WHAT IS NEEDED: Reproduce the records exactly.

RECORDS PROVIDED:
-- ==== Sys2Proof/Machine/State.lean ====
section
/-! DEFINITION. The state of the block: sixteen channels, the device-level blocks, and the queue of waiting commands.

Plain data throughout. Registers are held by BAR0 offset in sparse tables (an unlisted register holds its reset
value, Ops.lean); every other piece of state has a field of its own. A field's default is its value after reset.
Docstrings name the rule of spec/ that gives the state; a field marked MODEL is the model's own book-keeping. -/

namespace Sys2Proof.Machine

/-! ## Tokens under way and requests -/

/-- An operand: VALUE and SIDEBAND (R39: TYPE in [7:4], POISON in [3]). -/
structure Opd where
  val : Word := 0
  sb : BitVec 8 := 0
  deriving DecidableEq, Repr

/-- MODEL. What is accepted when a token is accepted: a word of a queue with RETAIN 0 (R332), or an output of the
releasing firing of a position (R254). -/
inductive Acc where
  | none
  | qword (q : Nat)
  | ord (n : Nat) (seq : BitVec 16)
  deriving DecidableEq, Repr

/-- The party a memory-side unit answers and whose life it reads: a context by identifier and SEQ (R51), or a caller
by number with the model's count of its resets (R372). -/
inductive Who where
  | ctx (c : CtxId) (seq : BitVec 48)
  | caller (n : Nat) (gen : Nat)
  deriving DecidableEq, Repr

/-- Where a result goes: to destination tags (R114), or to a caller's request by its number (R124). -/
inductive Reply where
  | tags (t0 t1 : Option Word)
  | regs (n : Nat) (gen : Nat) (id : Nat)
  deriving DecidableEq, Repr

/-- What a request asks of a memory, lock or queue unit (R115, R117, R154, R369). -/
inductive ReqKind where
  | ld
  | st
  | cas
  | swap
  | xadd
  | acc
  | exc
  | acq
  | tryacq
  | rel
  | ldLock
  | qpush (q : Nat)
  | qpop (q : Nat)
  | qmark (q : Nat)
  | qrewind (q : Nat)
  | qrelease (q : Nat)
  deriving DecidableEq, Repr

/-- A request of a firing, a caller or the context unit. -/
structure Req where
  kind : ReqKind
  /-- Channel address of the first byte. -/
  addr : BitVec 40 := 0
  /-- Bytes accessed. -/
  size : Nat := 0
  /-- Data: the store's bytes, CAS's expected and new value, the operand of an atomic, the pushed word. -/
  d0 : Opd := {}
  d1 : Opd := {}
  /-- TYPE of the result. -/
  ty : BitVec 4 := 1
  reply : Reply := .tags none none
  who : Who := .ctx 0 0
  /-- Instruction that made the request, for a cause raised at the unit. -/
  ip : Ip := 0
  /-- Supervisor privilege of the requester (R371, R477). -/
  supv : Bool := false
  /-- Words 0 to 7 of an exception record (R157), with index in its slot. -/
  words : List Word := []
  /-- MODEL. The commit buffer that the request left (R210): of duet cb, or of caller cb - 68. -/
  cb : Nat := 0
  deriving DecidableEq, Repr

RESULT OF THE TASK:
-- ==== Sys2Proof/Machine/State.lean ====
section
/-! DEFINITION. The state of the block: sixteen channels, the device-level blocks, and the queue of waiting commands.

Plain data throughout. Registers are held by BAR0 offset in sparse tables (an unlisted register holds its reset
value, Ops.lean); every other piece of state has a field of its own. A field's default is its value after reset.
Docstrings name the rule of spec/ that gives the state; a field marked MODEL is the model's own book-keeping. -/

namespace Sys2Proof.Machine

/-! ## Tokens under way and requests -/

/-- An operand: VALUE and SIDEBAND (R39: TYPE in [7:4], POISON in [3]). -/
structure Opd where
  val : Word := 0
  sb : BitVec 8 := 0
  deriving DecidableEq, Repr

/-- MODEL. What is accepted when a token is accepted: a word of a queue with RETAIN 0 (R332), or an output of the
releasing firing of a position (R254). -/
inductive Acc where
  | none
  | qword (q : Nat)
  | ord (n : Nat) (seq : BitVec 16)
  deriving DecidableEq, Repr

/-- The party a memory-side unit answers and whose life it reads: a context by identifier and SEQ (R51), or a caller
by number with the model's count of its resets (R372). -/
inductive Who where
  | ctx (c : CtxId) (seq : BitVec 48)
  | caller (n : Nat) (gen : Nat)
  deriving DecidableEq, Repr

/-- Where a result goes: to destination tags (R114), or to a caller's request by its number (R124). -/
inductive Reply where
  | tags (t0 t1 : Option Word)
  | regs (n : Nat) (gen : Nat) (id : Nat)
  deriving DecidableEq, Repr

/-- What a request asks of a memory, lock or queue unit (R115, R117, R154, R369). -/
inductive ReqKind where
  | ld
  | st
  | cas
  | swap
  | xadd
  | acc
  | exc
  | acq
  | tryacq
  | rel
  | ldLock
  | qpush (q : Nat)
  | qpop (q : Nat)
  | qmark (q : Nat)
  | qrewind (q : Nat)
  | qrelease (q : Nat)
  deriving DecidableEq, Repr

/-- A request of a firing, a caller or the context unit. -/
structure Req where
  kind : ReqKind
  /-- Channel address of the first byte. -/
  addr : BitVec 40 := 0
  /-- Bytes accessed. -/
  size : Nat := 0
  /-- Data: the store's bytes, CAS's expected and new value, the operand of an atomic, the pushed word. -/
  d0 : Opd := {}
  d1 : Opd := {}
  /-- TYPE of the result. -/
  ty : BitVec 4 := 1
  reply : Reply := .tags none none
  who : Who := .ctx 0 0
  /-- Instruction that made the request, for a cause raised at the unit. -/
  ip : Ip := 0
  /-- Supervisor privilege of the requester (R371, R477). -/
  supv : Bool := false
  /-- Words 0 to 7 of an exception record (R157), with index in its slot. -/
  words : List Word := []
  /-- MODEL. The commit buffer that the request left (R210): of duet cb, or of caller cb - 68. -/
  cb : Nat := 0
  deriving DecidableEq, Repr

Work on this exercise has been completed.